-- ==== Sys2Proof/Laws/Memory.lean ====
section
/-! SUPPORT. The laws of a buffer: a read after a write, the entries a write leaves alone, and the canonical form kept by
every operation. -/

namespace Sys2Proof.Machine

variable {α : Type}

/-! ### Listed entries -/

@[simp] theorem memFind_nil (i : Nat) : memFind ([] : Memory α) i = none := rfl

theorem memFind_cons (j : Nat) (v : α) (m : Memory α) (i : Nat) :
    memFind ((j, v) :: m) i = if j = i then some v else memFind m i := rfl

/-- An entry that no index of the list names is not listed. -/
theorem memFind_eq_none {m : Memory α} {i : Nat} (h : ∀ e ∈ m, e.1 ≠ i) : memFind m i = none := by
  induction m with
  | nil => rfl
  | cons e m ih =>
    obtain ⟨j, v⟩ := e
    have hj : j ≠ i := h (j, v) (by simp)
    rw [memFind_cons, if_neg hj]
    exact ih fun e he => h e (by simp [he])

/-- A listed entry is a member of the list. -/
theorem mem_of_memFind {m : Memory α} {i : Nat} {v : α} (h : memFind m i = some v) : (i, v) ∈ m := by
  induction m with
  | nil => cases h
  | cons e m ih =>
    obtain ⟨j, u⟩ := e
    rw [memFind_cons] at h
    split at h
    · obtain ⟨rfl⟩ := h
      simp [*]
    · simp [ih h]

theorem memFind_memInsert_self (i : Nat) (v : α) (m : Memory α) : memFind (memInsert i v m) i = some v := by
  induction m with
  | nil => simp [memInsert, memFind_cons]
  | cons e m ih =>
    obtain ⟨j, u⟩ := e
    simp only [memInsert]
    split
    · simp [memFind_cons]
    · split
      · simp [memFind_cons]
      · rw [memFind_cons, if_neg (by omega), ih]

theorem memFind_memInsert_of_ne {i k : Nat} (h : k ≠ i) (v : α) (m : Memory α) :
    memFind (memInsert i v m) k = memFind m k := by
  induction m with
  | nil => simp [memInsert, memFind_cons, h.symm]
  | cons e m ih =>
    obtain ⟨j, u⟩ := e
    simp only [memInsert]
    split
    · rw [memFind_cons, if_neg h.symm]
    · split
      · rename_i hij
        subst hij
        rw [memFind_cons, memFind_cons, if_neg h.symm, if_neg h.symm]
      · rw [memFind_cons, memFind_cons, ih]

/-- What a write lists: the entry it names, and every other as before. -/
theorem memFind_memInsert (i k : Nat) (v : α) (m : Memory α) :
    memFind (memInsert i v m) k = if k = i then some v else memFind m k := by
  split
  · subst k
    exact memFind_memInsert_self i v m
  · exact memFind_memInsert_of_ne ‹_› v m

theorem memFind_memErase_of_ne {i k : Nat} (h : k ≠ i) (m : Memory α) : memFind (memErase i m) k = memFind m k := by
  induction m with
  | nil => rfl
  | cons e m ih =>
    obtain ⟨j, u⟩ := e
    simp only [memErase]
    split
    · rename_i hij
      subst hij
      rw [memFind_cons, if_neg h.symm]
    · rw [memFind_cons, memFind_cons, ih]

/-- The indices of a list whose indices rise are all above its first. -/
theorem lt_of_rising {j : Nat} {u : α} {m : Memory α} (h : (((j, u) :: m).map Prod.fst).Pairwise (· < ·)) :
    ∀ e ∈ m, j < e.1 := by
  intro e he
  simp only [List.map_cons, List.pairwise_cons] at h
  exact h.1 e.1 (List.mem_map_of_mem he)

theorem rising_tail {e : Nat × α} {m : Memory α} (h : ((e :: m).map Prod.fst).Pairwise (· < ·)) :
    (m.map Prod.fst).Pairwise (· < ·) := by
  simp only [List.map_cons, List.pairwise_cons] at h
  exact h.2

/-- With rising indices an erased entry is not listed. -/
theorem memFind_memErase_self {m : Memory α} (h : (m.map Prod.fst).Pairwise (· < ·)) (i : Nat) :
    memFind (memErase i m) i = none := by
  induction m with
  | nil => rfl
  | cons e m ih =>
    obtain ⟨j, u⟩ := e
    simp only [memErase]
    split
    · rename_i hij
      subst hij
      exact memFind_eq_none fun e he => by have := lt_of_rising h e he; omega
    · rw [memFind_cons, if_neg (by omega), ih (rising_tail h)]

/-! ### Members and order -/

theorem mem_memInsert {i : Nat} {v : α} {m : Memory α} {e : Nat × α} (h : e ∈ memInsert i v m) :
    e = (i, v) ∨ e ∈ m := by
  induction m with
  | nil => simpa [memInsert] using h
  | cons d m ih =>
    obtain ⟨j, u⟩ := d
    simp only [memInsert] at h
    split at h
    · simpa using h
    · split at h
      · rcases List.mem_cons.1 h with h | h
        · exact .inl h
        · exact .inr (by simp [h])
      · rcases List.mem_cons.1 h with h | h
        · exact .inr (by simp [h])
        · exact (ih h).imp_right fun h => by simp [h]

theorem mem_memErase {i : Nat} {m : Memory α} {e : Nat × α} (h : e ∈ memErase i m) : e ∈ m := by
  induction m with
  | nil => exact h
  | cons d m ih =>
    obtain ⟨j, u⟩ := d
    simp only [memErase] at h
    split at h
    · simp [h]
    · rcases List.mem_cons.1 h with h | h
      · simp [h]
      · simp [ih h]

theorem memInsert_rising (i : Nat) (v : α) {m : Memory α} (h : (m.map Prod.fst).Pairwise (· < ·)) :
    ((memInsert i v m).map Prod.fst).Pairwise (· < ·) := by
  induction m with
  | nil => simp [memInsert]
  | cons d m ih =>
    obtain ⟨j, u⟩ := d
    have hj := lt_of_rising h
    simp only [memInsert]
    split
    · rename_i hij
      simp only [List.map_cons, List.pairwise_cons] at h ⊢
      refine ⟨fun k hk => ?_, h⟩
      rcases List.mem_cons.1 hk with rfl | hk
      · exact hij
      · exact Nat.lt_trans hij (h.1 k hk)
    · split
      · rename_i hij
        subst hij
        exact h
      · simp only [List.map_cons, List.pairwise_cons]
        refine ⟨fun k hk => ?_, ih (rising_tail h)⟩
        obtain ⟨e, he, rfl⟩ := List.mem_map.1 hk
        rcases mem_memInsert he with rfl | he
        · show j < i
          omega
        · exact hj e he

theorem memErase_rising (i : Nat) {m : Memory α} (h : (m.map Prod.fst).Pairwise (· < ·)) :
    ((memErase i m).map Prod.fst).Pairwise (· < ·) := by
  induction m with
  | nil => simp [memErase]
  | cons d m ih =>
    obtain ⟨j, u⟩ := d
    have hj := lt_of_rising h
    simp only [memErase]
    split
    · exact rising_tail h
    · simp only [List.map_cons, List.pairwise_cons]
      refine ⟨fun k hk => ?_, ih (rising_tail h)⟩
      obtain ⟨e, he, rfl⟩ := List.mem_map.1 hk
      exact hj e (mem_memErase he)

/-! ### The canonical form -/

variable [DecidableEq α]

/-- The canonical form, said entry by entry. -/
theorem memory_wf_iff (unlisted : Option α) (size : Nat) (m : Memory α) :
    Memory.wf unlisted size m = true ↔
      (m.map Prod.fst).Pairwise (· < ·) ∧ ∀ e ∈ m, e.1 < size ∧ unlisted ≠ some e.2 := by
  simp [Memory.wf, List.all_eq_true]

/-- The empty buffer, what every buffer is at reset, is in canonical form. -/
@[simp] theorem memory_wf_nil (unlisted : Option α) (size : Nat) :
    Memory.wf unlisted size ([] : Memory α) = true := by
  simp [Memory.wf]

/-- A write inside the buffer keeps the canonical form. -/
theorem memory_wf_memSet {unlisted : Option α} {size : Nat} {m : Memory α} {i : Nat} (v : α)
    (h : Memory.wf unlisted size m = true) (hi : i < size) :
    Memory.wf unlisted size (memSet unlisted m i v) = true := by
  rw [memory_wf_iff] at h ⊢
  unfold memSet
  split
  · exact ⟨memErase_rising i h.1, fun e he => h.2 e (mem_memErase he)⟩
  · refine ⟨memInsert_rising i v h.1, fun e he => ?_⟩
    rcases mem_memInsert he with rfl | he
    · exact ⟨hi, ‹_›⟩
    · exact h.2 e he

/-- A canonical buffer lists nothing outside itself. -/
theorem memFind_of_size_le {unlisted : Option α} {size : Nat} {m : Memory α} (h : Memory.wf unlisted size m = true)
    {i : Nat} (hi : size ≤ i) : memFind m i = none :=
  memFind_eq_none fun e he => by
    have := ((memory_wf_iff unlisted size m).1 h).2 e he
    omega

/-- A read after a write of the same entry gives the value written. -/
theorem memGet_memSet_self {unlisted : Option α} {size : Nat} {m : Memory α} (h : Memory.wf unlisted size m = true)
    (i : Nat) (v : α) : memGet unlisted (memSet unlisted m i v) i = some v := by
  unfold memSet
  split
  · rename_i hv
    simp only [memGet, memFind_memErase_self ((memory_wf_iff _ _ _).1 h).1, hv]
  · simp only [memGet, memFind_memInsert_self]

/-- A write leaves every other entry alone. -/
theorem memGet_memSet_of_ne {unlisted : Option α} {i k : Nat} (h : k ≠ i) (m : Memory α) (v : α) :
    memGet unlisted (memSet unlisted m i v) k = memGet unlisted m k := by
  unfold memSet
  split
  · simp only [memGet, memFind_memErase_of_ne h]
  · simp only [memGet, memFind_memInsert_of_ne h]

/-- Where an unlisted entry has no value, a write lists its entry. -/
@[simp] theorem memSet_none (m : Memory α) (i : Nat) (v : α) : memSet none m i v = memInsert i v m := by
  simp [memSet]

omit [DecidableEq α] in
/-- Where an unlisted entry has no value, a read is the listed value. -/
@[simp] theorem memGet_none (m : Memory α) (i : Nat) : memGet none m i = memFind m i := by
  unfold memGet
  cases memFind m i <;> rfl

@[simp] theorem unlistedByte_aBuf : unlistedByte .aBuf = none := rfl
@[simp] theorem unlistedByte_bBuf : unlistedByte .bBuf = some 0#8 := rfl
@[simp] theorem unlistedPair_eq : unlistedPair = none := rfl

end Sys2Proof.Machine
end

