/-- An accepted or a dropped command byte writes the command registers and what its command writes. -/
theorem acceptCommand_frame (b : Byte) (s : State) :
    ∃ cmd turn m p a, acceptCommand (commandBody b) s =
      { s with cmd := cmd, turn := turn, motion := m, pid := p, act := a } := by
  unfold acceptCommand
  split
  · obtain ⟨turn, m, p, a, h⟩ := commandBody_frame b { s with cmd := { s.cmd with armed := false, connected := true } }
    exact ⟨_, turn, m, p, a, by rw [h]; rfl⟩
  · exact ⟨s.cmd, s.turn, s.motion, s.pid, s.act, rfl⟩

/-! ### Protocol A -/

/-- A_FILL writes one entry of the ring, the write cursor and the cycle flag. -/
theorem fillByte_eq_ok {b : Byte} {s t : State} :
    fillByte b s = .ok t ↔ s.protoA.wr < s.cfg.aBufSize ∧
      t = { s with
        protoA := { s.protoA with
          buf := memInsert s.protoA.wr b s.protoA.buf
          wr := (s.protoA.wr + 1) % s.cfg.aBufSize
          cycle := s.protoA.cycle || decide ((s.protoA.wr + 1) % s.cfg.aBufSize = 0) } } := by
  unfold fillByte
  rw [bind_eq_ok]
  constructor
  · rintro ⟨a, ha, h⟩
    obtain ⟨hw, rfl⟩ := writeRing_eq_ok.1 ha
    injection h with h
    exact ⟨hw, h.symm⟩
  · rintro ⟨hw, rfl⟩
    exact ⟨_, writeRing_eq_ok.2 ⟨hw, rfl⟩, rfl⟩

/-- `t` is `s` but for the assembly's registers and for readings appended to `range`; the ring, its cursors and the cycle
flag are as before. -/
def AssemblyOnly (s t : State) : Prop :=
  ∃ pa readings, t = { s with protoA := pa, out := { s.out with range := s.out.range ++ readings } } ∧
    pa.buf = s.protoA.buf ∧ pa.wr = s.protoA.wr ∧ pa.rd = s.protoA.rd ∧ pa.cycle = s.protoA.cycle

theorem assemblyOnly_silent {s : State} (pa : ProtocolA) (h1 : pa.buf = s.protoA.buf) (h2 : pa.wr = s.protoA.wr)
    (h3 : pa.rd = s.protoA.rd) (h4 : pa.cycle = s.protoA.cycle) : AssemblyOnly s { s with protoA := pa } :=
  ⟨pa, [], by rw [List.append_nil], h1, h2, h3, h4⟩

theorem assemblyOnly_refl (s : State) : AssemblyOnly s s := assemblyOnly_silent s.protoA rfl rfl rfl rfl

theorem assemblyOnly_trans {s t u : State} (h : AssemblyOnly s t) (h' : AssemblyOnly t u) : AssemblyOnly s u := by
  obtain ⟨pa, r, rfl, h1, h2, h3, h4⟩ := h
  obtain ⟨pa', r', rfl, h1', h2', h3', h4'⟩ := h'
  exact ⟨pa', r ++ r', by rw [← List.append_assoc], h1'.trans h1, h2'.trans h2, h3'.trans h3, h4'.trans h4⟩

/-- What a decoded packet does: a reading or none, and with a reading the last angle. -/
theorem decodePacket_frame (p : APacket) (s : State) : AssemblyOnly s (decodePacket p s) := by
  unfold decodePacket
  dsimp only
  split
  · exact ⟨_, [_], rfl, rfl, rfl, rfl, rfl⟩
  · exact assemblyOnly_refl s

/-- A byte at the assembly writes the assembly's registers and emits readings. -/
theorem assembleByte_frame {b : Byte} {now : Nat} {s t : State} (h : assembleByte b now s = .ok t) :
    AssemblyOnly s t := by
  unfold assembleByte at h
  split at h
  · unfold takePacketByte at h
    obtain ⟨a, ha, h⟩ := bind_eq_ok.1 h
    obtain ⟨hi, rfl⟩ := writePacketByte_eq_ok.1 ha
    dsimp only at h
    split at h
    · injection h with h
      subst h
      refine assemblyOnly_trans ?_ (decodePacket_frame _ _)
      exact assemblyOnly_silent _ rfl rfl rfl rfl
    · injection h with h
      subst h
      exact assemblyOnly_silent _ rfl rfl rfl rfl
  · unfold huntSync at h
    split at h
    · dsimp only at h
      split at h
      · obtain ⟨a, ha, h⟩ := bind_eq_ok.1 h
        obtain ⟨hi, rfl⟩ := writePacketByte_eq_ok.1 ha
        injection h with h
        subst h
        exact assemblyOnly_silent _ rfl rfl rfl rfl
      · injection h with h
        subst h
        exact assemblyOnly_silent _ rfl rfl rfl rfl
    · injection h with h
      subst h
      exact assemblyOnly_refl s

/-- The bytes of a unit at the assembly: as one byte. -/
theorem assembleBytes_frame {now : Nat} {bs : List Byte} {s t : State} (h : assembleBytes now bs s = .ok t) :
    AssemblyOnly s t := by
  induction bs generalizing s with
  | nil =>
    injection h with h
    exact h ▸ assemblyOnly_refl s
  | cons b bs ih =>
    obtain ⟨a, ha, h⟩ := bind_eq_ok.1 h
    exact assemblyOnly_trans (assembleByte_frame ha) (ih h)

/-- The walk of APOLL is a walk of the read cursor, `n` entries on, and what the assembly does with the bytes. -/
theorem walkRing_frame {now n : Nat} {s t : State} (h : walkRing now n s = .ok t) :
    AssemblyOnly
      { s with
        protoA := { s.protoA with
          rd := if n = 0 then s.protoA.rd else (s.protoA.rd + n) % s.cfg.aBufSize } } t := by
  induction n generalizing s with
  | zero =>
    injection h with h
    exact h ▸ assemblyOnly_refl s
  | succ n ih =>
    obtain ⟨b, -, h⟩ := bind_eq_ok.1 h
    obtain ⟨a, ha, h⟩ := bind_eq_ok.1 h
    obtain ⟨pa, r, rfl, h1, h2, h3, h4⟩ := assembleByte_frame ha
    obtain ⟨pa', r', rfl, h1', h2', h3', h4'⟩ := ih h
    refine ⟨pa', r ++ r', by rw [← List.append_assoc], h1'.trans h1, h2'.trans h2, ?_, h4'.trans h4⟩
    rw [h3', h3]
    dsimp only
    rw [if_neg (Nat.succ_ne_zero n)]
    split
    · subst n; rfl
    · rw [Nat.mod_add_mod, Nat.add_right_comm, Nat.add_assoc]

/-- The overrun check clears the cycle flag, having read entry 0, and on an overrun moves the write cursor to 0 and
reports. -/
theorem overrunCheck_cases {s t : State} (h : overrunCheck s = .ok t) :
    s.protoA.cycle = false ∧ t = s ∨
      s.protoA.cycle = true ∧ ∃ b, 0 < s.cfg.aBufSize ∧ memFind s.protoA.buf 0 = some b ∧
        t = if b = s.cfg.aSync then
            { s with
              protoA := { s.protoA with cycle := false, wr := 0 }
              out := { s.out with status := s.out.status ++ [.aOverrun] } }
          else { s with protoA := { s.protoA with cycle := false } } := by
  unfold overrunCheck at h
  split at h
  · obtain ⟨b, hb, h⟩ := bind_eq_ok.1 h
    obtain ⟨h0, hb⟩ := readRing_eq_ok.1 hb
    refine .inr ⟨‹_›, b, h0, hb, ?_⟩
    split at h
    · injection h with h
      rw [if_pos ‹_›, ← h]
      rfl
    · injection h with h
      rw [if_neg ‹_›, ← h]
  · injection h with h
    exact .inl ⟨Bool.eq_false_of_not_eq_true ‹_›, h.symm⟩

/-- Where entry 0 is written, the overrun check of a completed fill cycle succeeds. -/
theorem overrunCheck_of_cycle {s : State} {b : Byte} (h : s.protoA.cycle = true) (h0 : 0 < s.cfg.aBufSize)
    (hb : memFind s.protoA.buf 0 = some b) :
    overrunCheck s = .ok (if b = s.cfg.aSync then
        { s with
          protoA := { s.protoA with cycle := false, wr := 0 }
          out := { s.out with status := s.out.status ++ [.aOverrun] } }
      else { s with protoA := { s.protoA with cycle := false } }) := by
  have hr : readRing { s with protoA := { s.protoA with cycle := false } } 0 = .ok b :=
    readRing_eq_ok.2 ⟨h0, hb⟩
  unfold overrunCheck
  dsimp only
  rw [if_pos h, hr, ok_bind]
  split <;> rfl

/-- The stall check writes the assembly's two registers or nothing. -/
theorem stallCheck_eq (now : Nat) (s : State) :
    stallCheck now s =
      if s.protoA.inpkt && stalled s.cfg now s.protoA.lastTime then
        { s with protoA := { s.protoA with inpkt := false, idx := 0 } }
      else s := rfl

/-- APOLL writes Protocol A's registers but not the ring's contents, and emits readings and reports. -/
theorem pollRing_frame {now : Nat} {s t : State} (h : pollRing now s = .ok t) :
    ∃ protoA readings reports,
      t = { s with
        protoA := protoA
        out := { s.out with range := s.out.range ++ readings, status := s.out.status ++ reports } } ∧
      protoA.buf = s.protoA.buf := by
  unfold pollRing at h
  obtain ⟨a, ha, h⟩ := bind_eq_ok.1 h
  obtain ⟨pa, readings, rfl, h1, -⟩ := walkRing_frame h
  have hs : ∃ protoA reports, stallCheck now a =
      { s with protoA := protoA, out := { s.out with status := s.out.status ++ reports } } ∧
      protoA.buf = s.protoA.buf := by
    have silent : ∀ pa : ProtocolA, pa.buf = s.protoA.buf → ∃ protoA reports,
        { s with protoA := pa } = { s with protoA := protoA, out := { s.out with status := s.out.status ++ reports } } ∧
        protoA.buf = s.protoA.buf :=
      fun pa h => ⟨pa, [], by rw [List.append_nil], h⟩
    rcases overrunCheck_cases ha with ⟨-, rfl⟩ | ⟨-, b, -, -, rfl⟩
    · rw [stallCheck_eq]
      split
      · exact silent _ rfl
      · exact silent a.protoA rfl
    · split <;> rw [stallCheck_eq] <;> split
      · exact ⟨_, [_], rfl, rfl⟩
      · exact ⟨_, [_], rfl, rfl⟩
      · exact silent _ rfl
      · exact silent _ rfl
  obtain ⟨pa', reports, hs, hb⟩ := hs
  dsimp only at h1
  rw [hs] at h1 ⊢
  exact ⟨pa, readings, reports, rfl, h1.trans hb⟩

*-*-*

Scan the records above for the string "aBufSize", then select every line that holds it.

    fillByte b s = .ok t ↔ s.protoA.wr < s.cfg.aBufSize ∧
          wr := (s.protoA.wr + 1) % s.cfg.aBufSize
          cycle := s.protoA.cycle || decide ((s.protoA.wr + 1) % s.cfg.aBufSize = 0) } } := by
          rd := if n = 0 then s.protoA.rd else (s.protoA.rd + n) % s.cfg.aBufSize } } t := by
      s.protoA.cycle = true ∧ ∃ b, 0 < s.cfg.aBufSize ∧ memFind s.protoA.buf 0 = some b ∧
theorem overrunCheck_of_cycle {s : State} {b : Byte} (h : s.protoA.cycle = true) (h0 : 0 < s.cfg.aBufSize)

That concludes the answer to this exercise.